/-- The NET block (R323 to R325). -/
def regsNet : List RegSpec :=
  [
    { id := .netStatus, name := "NET_PORT_STATUS", base := 0x09000000, n1 := 8, s1 := 65536, clear := .keep, mgmt := true },
    { id := .netCause, name := "NET_PORT_CAUSE", base := 0x09000004, n1 := 8, s1 := 65536, clear := .keep, mgmt := true, fields := [⟨2, 0, .rw1c, 0, 0, 0x7⟩] },
    { id := .netFecCorr, name := "NET_FEC_CORR", base := 0x09000008, n1 := 8, s1 := 65536, clear := .keep, mgmt := true, fields := [⟨31, 0, .rc, 0, 0, 0xffffffff⟩] },
    { id := .netFecUncorr, name := "NET_FEC_UNCORR", base := 0x0900000C, n1 := 8, s1 := 65536, clear := .keep, mgmt := true, fields := [⟨31, 0, .rc, 0, 0, 0xffffffff⟩] },
    { id := .netRxDrop, name := "NET_RX_DROP", base := 0x09000010, n1 := 8, s1 := 65536, clear := .keep, mgmt := true, fields := [⟨31, 0, .rc, 0, 0, 0xffffffff⟩] },
    { id := .netPtpCount, name := "NET_PTP_COUNT", base := 0x09000014, n1 := 8, s1 := 65536, clear := .keep, mgmt := true },
    { id := .netPtpTsLo, name := "NET_PTP_TS_LO", base := 0x09000018, n1 := 8, s1 := 65536, clear := .keep, mgmt := true },
    { id := .netPtpTsHi, name := "NET_PTP_TS_HI", base := 0x0900001C, n1 := 8, s1 := 65536, clear := .keep, mgmt := true },
    { id := .netPtpTsId, name := "NET_PTP_TS_ID", base := 0x09000020, n1 := 8, s1 := 65536, clear := .keep, mgmt := true },
    { id := .netPtpLost, name := "NET_PTP_LOST", base := 0x09000024, n1 := 8, s1 := 65536, clear := .keep, mgmt := true, fields := [⟨31, 0, .rc, 0, 0, 0xffffffff⟩] },
    { id := .netCfg, name := "NET_CFG", base := 0x09100000, clear := .keep, mgmt := true, fields := [⟨31, 16, .rwl, 7140, 1024, 65535⟩, ⟨15, 12, .rwl, 1, 0, 2⟩, ⟨11, 8, .rwl, 2, 1, 2⟩] },
    { id := .netQpCredit, name := "NET_QP_CREDIT", base := 0x09100004, clear := .keep, mgmt := true, fields := [⟨15, 0, .rw, 64, 1, 32767⟩] },
    { id := .netReserve, name := "NET_ARRIVAL_RESERVE", base := 0x09100008, clear := .keep, mgmt := true, fields := [⟨5, 0, .rwl, 32, 1, 40⟩] },
    { id := .netAckCfg, name := "NET_ACK_CFG", base := 0x0910000C, clear := .keep, mgmt := true, fields := [⟨15, 8, .rw, 16, 1, 255⟩, ⟨7, 0, .rw, 10, 1, 255⟩] },
    { id := .netRto, name := "NET_RTO", base := 0x09100010, clear := .keep, mgmt := true, fields := [⟨19, 16, .rw, 8, 1, 15⟩, ⟨15, 0, .rw, 100, 10, 65535⟩] },
    { id := .netQpOpen, name := "NET_QP_OPEN", base := 0x09100020, clear := .keep, mgmt := true },
    { id := .netPeers, name := "NET_PEERS", base := 0x09100024, clear := .keep, mgmt := true },
    { id := .netKeys, name := "NET_KEYS", base := 0x09100028, clear := .keep, mgmt := true },
    { id := .netRevokePending, name := "NET_REVOKE_PENDING", base := 0x0910002C, clear := .keep, mgmt := true },
    { id := .netCreditOut, name := "NET_CREDIT_OUT", base := 0x09100030, clear := .keep, mgmt := true },
    { id := .netCtxMiss, name := "NET_CTX_MISS", base := 0x09100034, clear := .keep, mgmt := true, fields := [⟨31, 0, .rc, 0, 0, 0xffffffff⟩] },
    { id := .netKeyMiss, name := "NET_KEY_MISS", base := 0x09100038, clear := .keep, mgmt := true, fields := [⟨31, 0, .rc, 0, 0, 0xffffffff⟩] },
    { id := .netNakSent, name := "NET_NAK_SENT", base := 0x0910003C, clear := .keep, mgmt := true, fields := [⟨31, 0, .rc, 0, 0, 0xffffffff⟩] },
    { id := .netCmd, name := "NET_CMD", base := 0x09100040, clear := .keep, mgmt := true, cmd := true },
    { id := .netCmdArg, name := "NET_CMD_ARG", base := 0x09100044, clear := .keep, mgmt := true, fields := [⟨31, 0, .wo, 0, 0, 0xffffffff⟩] } ]

/-- The TWIN block (R127 to R129, R509). -/
def regsTwin : List RegSpec :=
  [
    { id := .twinRole, name := "TWIN_ROLE", base := 0x0A000000, clear := .reset },
    { id := .twinEpoch, name := "TWIN_EPOCH", base := 0x0A000004, clear := .reset },
    { id := .twinTimers, name := "TWIN_TIMERS", base := 0x0A000008, clear := .reset, fields := [⟨31, 22, .rwl, 10, 0, 600⟩, ⟨21, 21, .rwl, 0, 0, 0x1⟩, ⟨15, 10, .rwl, 5, 5, 48⟩, ⟨9, 0, .rwl, 20, 5, 1000⟩] },
    { id := .twinLink, name := "TWIN_LINK_STATUS", base := 0x0A00000C, clear := .reset },
    { id := .twinFeatures, name := "TWIN_FEATURES", base := 0x0A000010, clear := .reset },
    { id := .twinLag, name := "TWIN_LAG", base := 0x0A000014, clear := .reset, fields := [⟨31, 16, .rc, 0, 0, 0xffff⟩] },
    { id := .twinSeqLo, name := "TWIN_SEQ_LO", base := 0x0A000018, clear := .reset },
    { id := .twinSeqHi, name := "TWIN_SEQ_HI", base := 0x0A00001C, clear := .reset },
    { id := .twinLeftLo, name := "TWIN_RESYNC_LEFT_LO", base := 0x0A000020, clear := .reset },
    { id := .twinLeftHi, name := "TWIN_RESYNC_LEFT_HI", base := 0x0A000024, clear := .reset },
    { id := .twinDivCount, name := "TWIN_DIV_COUNT", base := 0x0A000028, clear := .reset },
    { id := .twinDivLost, name := "TWIN_DIV_LOST", base := 0x0A00002C, clear := .reset },
    { id := .twinDivIndex, name := "TWIN_DIV_INDEX", base := 0x0A000030, clear := .reset, fields := [⟨19, 0, .rw, 0, 0, 0xfffff⟩] },
    { id := .twinDivData, name := "TWIN_DIV_DATA", base := 0x0A000034, n1 := 3, s1 := 4, clear := .reset },
    { id := .twinDivData3, name := "TWIN_DIV_DATA3 on a read, TWIN_CMD on a write", base := 0x0A000040, clear := .reset, mgmt := true, cmd := true },
    { id := .twinCmdArg, name := "TWIN_CMD_ARG", base := 0x0A000044, clear := .reset, fields := [⟨31, 0, .wo, 0, 0, 0xffffffff⟩] },
    { id := .twinCmdStatus, name := "TWIN_CMD_STATUS", base := 0x0A000048, clear := .reset } ]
* * * *
**ASSIGNMENT**
Where does "List" occur in the data? Copy each line that has it.

**COMPLETED TASK**
def regsNet : List RegSpec :=
def regsTwin : List RegSpec :=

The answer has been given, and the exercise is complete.